Azoulay Élie, Thiéry Guillaume, Chevret Sylvie, Moreau Delphine, Darmon Michaël, Bergeron Anne, Yang Kun, Meignin Véronique, Ciroldi Magali, Le Gall Jean-Roger, Tazi Abdellatif, Schlemmer Benoît
From Medical Intensive Care Unit, Biostatistics Department, Respiratory Department, Department of Pathology, Saint-Louis Hospital and Paris 7 University. Assistance Publique, Hôpitaux de Paris, France.
Medicine (Baltimore). 2004 Nov;83(6):360-370. doi: 10.1097/01.md.0000145370.63676.fb.
Acute respiratory failure (ARF) in patients with cancer is frequently a fatal event. To identify factors associated with survival of cancer patients admitted to an intensive care unit (ICU) for ARF, we conducted a prospective 5-year observational study in a medical ICU in a teaching hospital in Paris, France. The patients were 203 cancer patients with ARF mainly due to infectious pneumonia (58%), but also noninfectious pneumonia (9%), congestive heart failure (12%), and no identifiable cause (21%). We measured clinical characteristics and ICU and hospital mortality rates.ICU mortality was 44.8% and hospital mortality was 47.8%. Noninvasive mechanical ventilation was used in 79 (39%) patients and conventional mechanical ventilation in 114 (56%), the mortality rates being 48.1% and 75.4%, respectively. Among the 14 patients with late noninvasive mechanical ventilation failure (>48 hours), only 1 survived. The mortality rate was 100% in the 19 noncardiac patients in whom conventional mechanical ventilation was started after 72 hours. By multivariable analysis, factors associated with increased mortality were documented invasive aspergillosis (odds ratio [OR], 2.13; 95% confidence intervals [CI], 1.05-14.74), no definite diagnosis (OR, 3.85; 95% CI, 1.26-11.70), vasopressors (OR, 3.19; 95% CI, 1.28-7.95), first-line conventional mechanical ventilation (OR, 8.75; 95% CI, 2.35-35.24), conventional mechanical ventilation after noninvasive mechanical ventilation failure (OR, 17.46; 95% CI, 5.04-60.52), and late noninvasive mechanical ventilation failure (OR, 10.64; 95% CI, 1.05-107.83). Hospital mortality was lower in patients with cardiac pulmonary edema (OR, 0.16; 95% CI, 0.03-0.72). Survival gains achieved in critically ill cancer patients in recent years extend to patients requiring ventilatory assistance. The impact of conventional mechanical ventilation on survival depends on the time from ICU admission to conventional mechanical ventilation and on the patient's response to noninvasive mechanical ventilation.

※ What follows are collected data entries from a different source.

-- ==== Sys2Proof/Laws/PerInstr.lean ====
section
/-! SUPPORT. What holds of every command as syntax, one lemma per constructor (30_encoding.md R84, R86, R87). -/

namespace Sys2Proof.Laws.WordForm

/-- The command is well formed and its word is a legal command word, hit by exactly one row of the opcode
table, which is its own. -/
def Statement (i : Instr) : Prop :=
  WellFormed.instr i = true ∧ WellFormed.commandWord (encode i) = true ∧
    (opcodeTable.filter fun r => r.hits (encode i)).map (·.command) = [i] ∧
    (encode i).toNat = (opcode i).toNat

theorem clear : Statement .clear := by unfold Statement; decide

theorem analyze : Statement .analyze := by unfold Statement; decide

theorem build : Statement .build := by unfold Statement; decide

theorem gencode : Statement .gencode := by unfold Statement; decide

theorem pack : Statement .pack := by unfold Statement; decide

theorem unpack : Statement .unpack := by unfold Statement; decide

theorem fack : Statement .fack := by unfold Statement; decide

end Sys2Proof.Laws.WordForm
end

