/-! ### What a command reads (R62)

Both runs of a command meet the same tests and lay the same bytes at DST, one on MEM and one on another memory. -/

/-- The same state over another memory. -/
def State.withMem (s : State) (m : Memory) : State := { s with mem := m }

@[simp] theorem withMem_status (s : State) (m : Memory) : (s.withMem m).status = s.status := rfl
@[simp] theorem withMem_code (s : State) (m : Memory) : (s.withMem m).code = s.code := rfl
@[simp] theorem withMem_revEntries (s : State) (m : Memory) : (s.withMem m).revEntries = s.revEntries := rfl
@[simp] theorem withMem_checkSource (s : State) (m : Memory) : (s.withMem m).checkSource = s.checkSource := rfl
@[simp] theorem withMem_checkRegions (s : State) (m : Memory) :
    (s.withMem m).checkRegions = s.checkRegions := rfl

/-- `t'` is `t` with the bytes that went from `s` to `t` laid on the memory `m` in place of that of `s`. -/
def Replayed (s : State) (m : Memory) (t t' : State) : Prop :=
  ∃ bs, t.mem = memWriteBytes s.mem s.dst.toNat bs ∧ t' = t.withMem (memWriteBytes m s.dst.toNat bs)

/-- The results of one pseudocode on `s` and on `s` over `m`. -/
inductive Alike (s : State) (m : Memory) : Except Raised State → Except Raised State → Prop
  | ok {u u' : State} (h : Replayed s m u u') : Alike s m (.ok u) (.ok u')
  | error (r : Raised) : Alike s m (.error r) (.error r)

/-- A command that writes no byte. -/
theorem Replayed.of_mem_eq (h : t.mem = s.mem) : Replayed s m t (t.withMem m) := ⟨[], h, rfl⟩

theorem Alike.finish {e e' : Except Raised State} (hr : Alike s m e e') (h : s.finish e = .next t) :
    ∃ t', (s.withMem m).finish e' = .next t' ∧ Replayed s m t t' := by
  cases hr with
  | ok hr => exact ⟨_, rfl, Host.Outcome.next.inj h ▸ hr⟩
  | error r => exact ⟨_, rfl, Host.Outcome.next.inj h ▸ .of_mem_eq rfl⟩

theorem sourceBytes_withMem
    (h : ∀ a, s.src.toNat ≤ a → a < s.src.toNat + s.slen.toNat → (s.withMem m).readByte a = s.readByte a) :
    (s.withMem m).sourceBytes = s.sourceBytes := readBytes_congr h

/-- The commit of PACK or UNPACK: DCAP is the same in both runs. -/
theorem writeResult_alike (s : State) (m : Memory) (bs : List Byte) (n x : Nat) (r : Raised) :
    Alike s m
      (if s.dcap.toNat < bs.length then .error r
        else .ok ((s.writeBytes s.dst.toNat bs).setResult bs.length n x))
      (if s.dcap.toNat < bs.length then .error r
        else .ok (((s.withMem m).writeBytes s.dst.toNat bs).setResult bs.length n x)) := by
  split
  · exact .error r
  · exact .ok ⟨bs, rfl, rfl⟩

theorem execAnalyze_replayed (hsrc : (s.withMem m).sourceBytes = s.sourceBytes) (h : execAnalyze s = .next t) :
    ∃ t', execAnalyze (s.withMem m) = .next t' ∧ Replayed s m t t' := by
  refine Alike.finish ?_ h
  rw [hsrc, withMem_checkSource]
  cases s.checkSource with
  | error r => exact .error r
  | ok _ => exact .ok (.of_mem_eq rfl)

theorem execBuild_replayed (h : execBuild s = .next t) :
    ∃ t', execBuild (s.withMem m) = .next t' ∧ Replayed s m t t' := by
  refine Alike.finish ?_ h
  rw [withMem_status]
  cases needStage s.status.ftValid .build with
  | error r => exact .error r
  | ok _ => exact .ok (.of_mem_eq rfl)

theorem execGencode_replayed (h : execGencode s = .next t) :
    ∃ t', execGencode (s.withMem m) = .next t' ∧ Replayed s m t t' := by
  obtain ⟨ht, l, hl, rfl⟩ | ⟨ht, rfl⟩ := execGencode_cases h
  · exact ⟨_, execGencode_completes (s := s.withMem m) ht hl, .of_mem_eq rfl⟩
  · refine ⟨_, ?_, .of_mem_eq rfl⟩
    rw [execGencode, withMem_status, ht]
    rfl

theorem execPack_replayed (hsrc : (s.withMem m).sourceBytes = s.sourceBytes) (h : execPack s = .next t) :
    ∃ t', execPack (s.withMem m) = .next t' ∧ Replayed s m t t' := by
  refine Alike.finish ?_ h
  rw [hsrc, withMem_status, withMem_code, withMem_checkRegions]
  cases needStage s.status.ctValid .pack with
  | error r => exact .error r
  | ok _ =>
    cases s.checkRegions with
    | error r => exact .error r
    | ok _ =>
      cases encodeText s.code 0 s.sourceBytes with
      | error r => exact .error r
      | ok p => exact writeResult_alike s m (artifact p) _ _ _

癌症患者的急性呼吸衰竭(ARF)往往是致命事件。为了确定入住重症监护病房(ICU)治疗ARF的癌症患者的生存相关因素,我们在法国巴黎一家教学医院的内科ICU进行了一项为期5年的前瞻性观察研究。患者为203例患有ARF的癌症患者,主要病因是感染性肺炎(58%),但也有非感染性肺炎(9%)、充血性心力衰竭(12%)以及病因不明(21%)。我们测量了临床特征以及ICU和医院死亡率。ICU死亡率为44.8%,医院死亡率为47.8%。79例(39%)患者使用了无创机械通气,114例(56%)患者使用了传统机械通气,死亡率分别为48.1%和75.4%。在14例无创机械通气失败较晚(>48小时)的患者中,仅1例存活。在19例非心脏疾病患者中,72小时后开始使用传统机械通气,死亡率为100%。通过多变量分析,与死亡率增加相关的因素包括确诊的侵袭性曲霉病(比值比[OR],2.13;95%置信区间[CI],1.05 - 14.74)、未明确诊断(OR,3.85;95% CI,1.26 - 11.70)、使用血管活性药物(OR,3.19;95% CI,1.28 - 7.95)、一线使用传统机械通气(OR,8.75;95% CI,2.35 - 35.24)、无创机械通气失败后使用传统机械通气(OR,17.46;95% CI,5.04 - 60.52)以及无创机械通气失败较晚(OR,10.64;95% CI,1.05 - 107.83)。心源性肺水肿患者的医院死亡率较低(OR,0.16;95% CI,0.03 - 0.72)。近年来危重症癌症患者生存率的提高也适用于需要通气支持的患者。传统机械通气对生存的影响取决于从入住ICU到开始使用传统机械通气的时间以及患者对无创机械通气的反应。